Five Key Parts of the LLM Training Process




Sections




This article walks through how a Large Language Model (LLM) is typically trained. Of course, there will be numerous variations and customizations among the AI companies training these models. But these are broadly speaking the general steps. Also, the description here does not cover multimodal models, which are LLMs that natively support non-text data like videos and images. However, it does include reasoning models.




Tokenization and Embedding

LLMs do not work with words like we do. Instead, they work with tokens. So, the text data is first tokenized. The tokenization process is too esoteric to be explained simply here. OpenAI’s tokenizer, tiktoken, is open source, if you want to check it out.

Tokens are also how LLMs calculate billing, but they are not very intuitive. One word does not equal one token! OpenAI has a website showing how input text is converted into tokens. For example, the figure below shows the word “strawberry” getting converted into 3 tokens. This is the reason why LLMs often fail to count the occurrence of an alphabet in a word or the number of words in a sentence!


Word embedding is one of the fundamental initial steps of the LLM training process. In the case of LLMs, we are working with tokens and not words. So, the correct term to use here is probably text embedding. The idea is to represent text/words/tokens as points in a vector space.

Then, we can use a similarity measure like Cosine similarity to quantify how similar two pieces of textual data are. The figure below, taken from Wikipedia (source), demonstrates this idea with simple examples. This embedding quantifies the notion that the words France and Germany are “close” because they are both countries. However, Paris is “even closer” to France because Paris is in France.



Of course, there can be a lot of variations on how different companies choose to implement tokenization and embedding. OpenAI uses its own internal embedding models, but they do offer models for text embedding as a service. Their website for this service might give you more details about how text embedding works.




Unsupervised/Self-Supervised Pre-training

Pre-training refers to training the model to do next token prediction. This means, given an input sequence of tokens or words, predict the next most likely token/word. The process is then repeated until we produce an output sequence of tokens or words.

This is not a new idea. Recurrent Neural Networks (RNNs) have been used to translate input sequences into another language this way. These are known as seq2seq models. “Seq2seq” stands for “sequence to sequence”.

The seq2seq Wikipedia page has an amazing GIF animation illustrating how a typical RNN seq2seq model translates a sequence of Chinese words into English words (source). \( e_0 \) to \( e_6 \) are words/tokens that form an input sequence. The model then generates the outputs \( d_0 \) to \( d_3 \) one word/token at a time.



You might be thinking if the word “attention” in that image above is the same thing mentioned in the famous “Attention Is All You Need” research paper; the answer is yes! Is this step unsupervised or self-supervised? I have come across both descriptions. So, I am calling it both as well.




Supervised Fine-tuning

Just predicting the next token is not enough to produce a chatbot that sounds like a human. The model has to be trained on input-output pairs like these:

You might be thinking that this sounds like it would take a lot of human effort to produce the quantity of input-output labels required to train an LLM. You are correct! AI companies employ massive amounts of human labor to do this. A famous example is scale.ai. Their company was so successful at mass-producing these labels by hand that it was bought over by Facebook! OpenAI’s fine-tuning guide might give you more information about this supervised fine-tuning process.
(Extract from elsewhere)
-- ==== Sys2Proof/Syntax.lean ====
section
/-! DEFINITION. The commands of the block: one constructor per row of spec/opcode_table.json, with the data the block
takes from its ports, or reads from host memory, in that step. `sec` is the secure attribute of a KRP access. -/
namespace Sys2Proof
Reinforcement Learning with Human Feedback

Reinforcement Learning with Human Feedback (RLHF) is yet another key step in the LLM training process.

In the early days of chatbots, many were tricked into publicly posting offensive content. The most famous example is probably Microsoft’s Tay. A lesser-known one is ScatterLab’s Luda Lee.

To prevent this from happening, companies hire masses of humans to steer their LLMs away from offensive content. For example, OpenAI is known for hiring Kenyan workers to label anything that is deemed toxic.

Unfortunately, not much concrete/technical has been made public about this step in the training process, as far as I know.




Reasoning

Around late 2024, it became apparent that LLMs have trouble scaling due to running out of good training data. See this article for an example of what journalists were saying during that time.

AI companies converged on the solution of turning their LLMs into reasoning models. However, “reasoning” is a misnomer, as these models cannot be said to do any actual reasoning. Roughly speaking, these are the two steps that these models perform during “reasoning”.

While it is impressive that they were able to achieve performance improvements with this, there were some severe drawbacks.

The team behind the famous DeepSeek open-source LLM model published a paper on LLM reasoning that might give you more information regarding reasoning.